→ **EXERCISE AIM**
Below are some records. Copy every line in them that holds "states".
Start of SOURCE MATERIAL
-- ==== Sys2Proof/Syntax.lean ====
section
/-! DEFINITION. The commands of the EB7240: one constructor per row of the opcode table, with the row's operands. An operand `t` is the instant of the event, in core cycles of the present stoke, or of reset before RUN (log entry 3). -/

namespace Sys2Proof
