/-- R145, R151: an axis freezes with a cause; the channel's fault follows. -/
def State.axFreeze (s : State) (c : Ch) (a : Ax) (cause : Nat) : State :=
  (s.modAx c a fun x => { x with st := .frozen, cause := cause, preset := false, presetY := false, nFerr := 0, nSat := 0, nClamp := 0 }).faultDue c
    (if cause = 5 then 6 else 3)

/-- A count that has reached its limit freezes its axis (R151). -/
def State.servoFault (s : State) (c : Ch) (a : Ax) : State :=
  let x := s.sv[c].ax[a]
  if x.st = .run ∨ x.st = .hold then
    let k := s.servoCause c a
    if k = 0 then s else s.axFreeze c a k
  else s

/-- FERR_PEAK keeps the largest |e|. -/
def State.ferrPeak (s : State) (c : Ch) (a : Ax) (e : Word) : State :=
  s.setMax (axReg c a Reg.SV_FERR_PEAK) (fToInt 0 4294967295 (fabs e)).toNat

/-- The servo unit's stoke (R138–R145, R151): commands, the law of each axis, and the faults it finds. -/
def State.servoCompute (s : State) (c : Ch) : State :=
  let p := s.trimPoint c
  let run := all3.any fun (a : Ax) => s.sv[c].ax[a].st == .run
  let k : Cmds := if run then s.fieldCmds c p else ⟨0#32, 0#32, 0#32, false, false⟩
  let s : State := if k.ue then
      all3.foldl (fun (s : State) (a : Ax) => (s.modAx c a fun x => { x with dPrev := x.d }).axFreeze c a 5)
        (s.modSv c fun v => { v with fresh := false })
    else
      all3.foldl (fun (s : State) (a : Ax) =>
        let x := s.sv[c].ax[a]
        match x.st with
        | .run | .hold =>
          match s.servoLaw c a (if a = 0 then k.rx else if a = 1 then k.ry else k.rf) with
          | none => (s.modAx c a fun x => { x with dPrev := x.d }).axFreeze c a 4
          | some x' =>
            let s := (s.modAx c a fun _ => { x' with fOutside := k.outside && x.st == .run }).ferrPeak c a x'.ePrev
            s.servoFault c a
        | _ => s.modAx c a fun x => { x with dPrev := x.d, fClamped := false, fAw := false, fSat := false, fFerr := false,
                                             fOutside := false, nFerr := 0, nSat := 0, nClamp := 0 }) s
  if k.outside then (s.modLas c fun l => { l with mNext := true }).bump (chReg c Reg.OUTSIDE_CNT) else s

/-! Axis states (R146, R147, R152). -/

/-- An axis enters HOLD from OFF, KILLED or FROZEN: the preset of R147 is due. -/
def Axis.toHold (x : Axis) (fromOff : Bool) : Axis := { x with st := .hold, preset := true, presetY := fromOff }

/-- An axis goes OFF: integrator and filter states 0, code 0. -/
def Axis.toOff (x : Axis) : Axis :=
  { x with st := .off, i := 0#32, dd := 0#32, rPrev := 0#32, vPrev := 0#32, ePrev := 0#32, clHi := false, clLo := false, n1z1 := 0#32,
           n1z2 := 0#32, n2z1 := 0#32, n2z2 := 0#32, d := 0, iOut := false, preset := false, presetY := false }

/-- A committed SV_CTRL: EN bits. -/
def State.svEnable (s : State) (c : Ch) (v : Word) : State :=
  all3.foldl (fun (s : State) (a : Ax) => s.modAx c a fun x =>
    if bit v a.val then (if x.st = .off then x.toHold true else x) else (if x.st = .off then x else x.toOff)) s

/-- An accepted SV_CLEAR moves FROZEN axes to HOLD and clears SV_FAULT when it takes effect (R152). -/
def State.svClear (s : State) (c : Ch) : State :=
  (all3.foldl (fun (s : State) (a : Ax) => s.modAx c a fun x =>
    if x.st = .frozen then { x.toHold false with cause := 0 } else { x with cause := 0 }) s)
End of SOURCE MATERIAL
→ **REPLY**
/-! Axis states (R146, R147, R152). -/
/-- An axis goes OFF: integrator and filter states 0, code 0. -/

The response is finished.